West Natuna Exploration Ltd. (WNEL) and its partners in the Duyung PSC offshore Indonesia have approved an updated plan of development for the Mako gas field.
Offshore staff
LONDON — West Natuna Exploration Ltd. (WNEL) and its partners in the Duyung PSC offshore Indonesia have approved an updated plan of development for the Mako gas field.
They have also secured alignment with SKKMIGAS on the plan of development, which has since gone to the Indonesian Ministry of Energy and Mineral Resources for approval.
WNEL, a subsidiary of Conrad Asia Energy, has been maturing the development and negotiating gas sales agreements ahead of the final investment decision.
According to partner Coro Energy, this will be a two-phased development with six wells in Phase 1 and a further two in Phase 2 following five years of production.

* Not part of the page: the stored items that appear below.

/-- A counter add at a physical address has been performed: the launches that wait on the counter read it again, and no other counter
(R328). -/
def State.reeval (s : State) (pa : Nat) : State :=
  s.launches.foldl (fun s l =>
    if l.2.status != .waiting || !(l.2.ready.any fun r => s.counterAt l.2 r pa) then s
    else
      let s := s.modLaunch l.1 fun x => { x with
        seen := (List.zip x.ready x.seen).map fun r => if s.counterAt x r.1 pa then s.reached x r.1 else r.2 }
      if (s.launch l.1).isReady then s.queueGangs l.1 else s) s

/-- Flush the lines of readiness counters before they are read: a slice reads a counter as a load does (R227). -/
def State.cleanCounters (s : State) (x : Launch) : State :=
  x.ready.foldl (fun s r => match s.transNow x.asid r.1.toNat with
    | .ok (p, n) => s.clean (lineOf (ptePa p n r.1.toNat))
    | .error _ => s) s

/-! ### Submission (R327 to R329, R479 to R481) -/

/-- The readiness table has a slot free (R329). -/
def State.readyRoom (s : State) : Bool := decide ((s.launches.filter fun l => l.2.status == .waiting).length < 4096)

/-- What a submission gives. -/
inductive Submitted where
  | dropped
  | taken (l : Nat) (s : State)

/-- How a submission names itself. -/
structure Origin where
  chain : Option (Nat × Nat) := none
  reporter : Option (BitVec 16 × Word) := none
  watch : Option Nat := none
  prio : Option Nat := none
  node : Bool := false

/-- Clear the items of a reserving loop (R313). That this is done at submission, before the launch is ready, and that INDEX is written with
STATE is the model's choice (log 109). -/
def State.clearItems (s : State) (x : Launch) : State :=
  if x.kernel.mode ≠ 1 then s
  else (List.range x.items).foldl (fun s i => s.devPut x.asid (x.itemreg.toNat + 128 * i) (toBytes 4 i ++ toBytes 4 0)) s

/-- A completion record can be written (R480). -/
def State.crecOk (s : State) (asid : BitVec 16) (crec : Option Word) : Bool := match crec with
  | some a => s.pagesOk asid a.toNat 64 fun p _ _ => pteW p && !pteRmt p
  | none => true

/-- Submit a launch record that has been read; `crec` is the completion record that the submitter names, at any address (log 87), in place
of the record's CREC, for which 0 names none. -/
def State.submitBytes (s : State) (asid : BitVec 16) (lrec : Word) (crec : Option Word) (o : Origin) (b : List Byte) : Submitted :=
  let crec := match crec with
    | some a => some a
    | none => if wordAt b 144 = 0 then none else some (wordAt b 144)
  if !s.crecOk asid crec then .dropped
  else
    let kdesc := wordAt b 0
    let (s, kb) := s.devGet asid kdesc.toNat 64
    let kb := kb.getD []
    let x := readLaunch b (readKernel kb) lrec asid crec
    let x := { x with chain := o.chain, reporter := o.reporter, watch := o.watch, prio := o.prio.getD x.prio }
    let x := if o.node then { x with gangs := 1, ready := [] } else x
    let code := s.launchStatus x kdesc (numAt kb 52 1)
    let (l, s) := s.fresh
    let s := { s with launches := s.launches.set l { x with code := code } }
    if code ≠ 0 then
      let s := s.reportLaunch l 3
      .taken l ((s.modLaunch l fun x => { x with reporter := none }).completeLaunch l (x.dies.headD 0))
    else
      let s := (s.clearItems x).reportLaunch l 0
      let s := (s.cleanCounters x).readCounters l
      if o.node then .taken l (s.modLaunch l fun x => { x with status := .ready })
      else .taken l (if (s.launch l).isReady then s.queueGangs l else s)

/-- Submit the launch record at a virtual address; one that cannot be read is a bad record (R480). Its DIEMASK is not known then: that its
completion record names CD0 is the model's choice (R339; log 113). -/
def State.submit (s : State) (asid : BitVec 16) (lrec : Word) (crec : Option Word) (o : Origin) : Submitted :=
  let (s, rec) := s.devGet asid lrec.toNat 160
  match if lrec.toNat % 32 = 0 then rec else none with
  | some b => s.submitBytes asid lrec crec o b
  | none =>
    if !s.crecOk asid crec then .dropped
    else
      let (l, s) := s.fresh
      let x := { Launch.blank with crec := crec, lrec := lrec, asid := asid, code := 6, chain := o.chain, reporter := o.reporter, watch := o.watch }
      let s := { s with launches := s.launches.set l x }
      .taken l ((s.reportLaunch l 3).modLaunch l (fun x => { x with reporter := none }) |>.completeLaunch l 0)

end Sys2Proof.Machine
end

All the wells will be tied back to a leased MOPU via a bridge-linked conductor support frame structure at the Mako Field. The gas will head to Singapore via the West Natuna Transportation System pipeline.
Production should start in 2025, peaking at 120 MMcf/d, with recoverable 2C resources estimated at 413 Bcf. The other partner is Empyrean Energy.
Phase 1 capex is estimated at $251 million with full-field capex of $303 million.